Numerically, the partial fraction expansion of a ratio of polynomials is an ill-posed problem. If the denominator polynomial is near a polynomial with multiple roots, then small changes in the data, including round-off errors, can cause arbitrarily large changes in the resulting poles and residues. You should use state-space or pole-zero representations instead.

`residuez` applies standard MATLAB® functions and partial fraction techniques to find `r`, `p`, and `k` from `b` and `a`. It finds

• The direct terms `a` using `deconv` (polynomial long division) when `length(b)` > `length(a)-1`.

• The poles using `p` = `roots``(a)`.

• Any repeated poles, reordering the poles according to their multiplicities.

• The residue for each nonrepeating pole pj by multiplying b(z)/a(z) by 1/(1 - pjz−1) and evaluating the resulting rational function at z = pj.

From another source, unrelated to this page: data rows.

/-- The milestone of the oldest sample with outcome `o` (R85): commit or drop, loop changes, swap, flush requests raised
after the milestone of k − 1 (R124), counters and status. `void` discards the commit, as on a device that aligns (R389). -/
def ReState.milestone (re : ReState) (lim : Nat) (o : Milestone) (sm : Sample) (void : Bool) : ReState :=
  let k := sm.k
  let n := re.sampleNo k
  let re1 := if o = .dropped ∨ void then
      { re with eng := { re.eng with
          ctr := re.eng.ctr.resolve false sm
          sampOut := re.eng.sampOut ++ sampDoneOf false sm } }
    else re.commitBuf sm
  let re2 := { re1 with
    eng := { re1.eng with
      flight := re1.eng.flight.filter fun x => x.k != k
      ctr := countOutcome re1.eng.ctr o sm.wasSquashed }
    ra := re1.ra.atMilestone re.hdr n lim o sm
    grid := { re1.grid with milestones := k + 1 }
    mem := re1.mem.foldBatches (k + 1) }
  let chg := re2.loops.pend.any fun c => c.k == k
  let re3 := { re2 with ra := { re2.ra with flush := { re2.ra.flush with loop := re2.ra.flush.loop || chg } } }
  let re4 := re3.applyLoops k
  let re5 := if re4.grid.swapK = some k then re4.doSwap else re4
  let re6 := match re5.ra.throttle with
    | some off => { re5 with ra := { re5.ra with
        raOff := off, throttle := none, flush := { re5.ra.flush with throttle := true } } }
    | none => re5
  re6.doFlush k

/-- Stop of the engine at Hard Shoulder (R97, R119, R127): every computation in flight is discarded as wasted, pending
loop changes and a scheduled swap are cancelled, and the route no longer runs. -/
def ReState.stop (re : ReState) (hs : Bool) : ReState :=
  let re1 := re.discard fun _ => true
  { re1 with
    eng := { re1.eng with issue := none }
    grid := { re1.grid with running := false, live := false, swapK := none, committed := false }
    loops := { re1.loops with pend := [] }
    mem := re1.mem.foldBatches ((re1.mem.batches.map Batch.k).foldl Nat.max 0)
    ra := { re1.ra with
      flags := orBit re1.ra.flags raFHs (hs && re.grid.running)
      raOff := re1.ra.throttle.getD re1.ra.raOff, throttle := none
      flush := {} } }

/-- A cold start of the running bank's image (R109, R115): state memory cleared and initialised, loops set, the
exported marks cleared, sample 0 at millisecond `ms`. Output memory keeps its words. -/
def ReState.coldStart (re : ReState) (ms : Nat) : ReState :=
  let st := match re.image with
    | some img => writeInit img []
    | none => []
  let re1 := { re with
    mem := { re.mem with stMem := st, exported := [], dirty := [], snaps := [] }
    grid := { running := true, msBase := ms }
    eng := { re.eng with flight := [], issue := none, regs := {}, lastIssue := 0, nextIssue := 0 }
    ra := { re.ra with lastOut := 7, ovrRun := 0, ovrReported := false, lastOvr := false, flush := {} } }
  re1.initLoops

end Sys2Proof.Machine
end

• The residues for the repeated poles by solving

```S2*r2 = h - S1*r1 ```

for `r2` using `\`. `h` is the impulse response of the reduced b(z)/a(z), `S1` is a matrix whose columns are impulse responses of the first-order systems made up of the nonrepeating roots, and `r1` is a column containing the residues for the nonrepeating roots. Each column of matrix `S2` is an impulse response. For each root pj of multiplicity sj, `S2` contains sj columns representing the impulse responses of each of the following systems.

`$\frac{1}{1-{p}_{j}{z}^{-1}},\frac{1}{{\left(1-{p}_{j}{z}^{-1}\right)}^{2}},\cdots ,\frac{1}{{\left(1-{p}_{j}{z}^{-1}\right)}^{{s}_{j}}}$`

The vector `h` and matrices `S1` and `S2` have `n` `+` `xtra` rows, where `n` is the total number of roots and the internal parameter `xtra`, set to 1 by default, determines the degree of over-determination of the system of equations.

### Note

The `residue` function in the standard MATLAB language is very similar to `residuez`. It computes the partial fraction expansion of continuous-time systems in the Laplace domain (see reference ), rather than discrete-time systems in the z-domain as does `residuez`.

 Oppenheim, Alan V., Ronald W. Schafer, and John R. Buck. Discrete-Time Signal Processing. 2nd Ed. Upper Saddle River, NJ: Prentice Hall, 1999.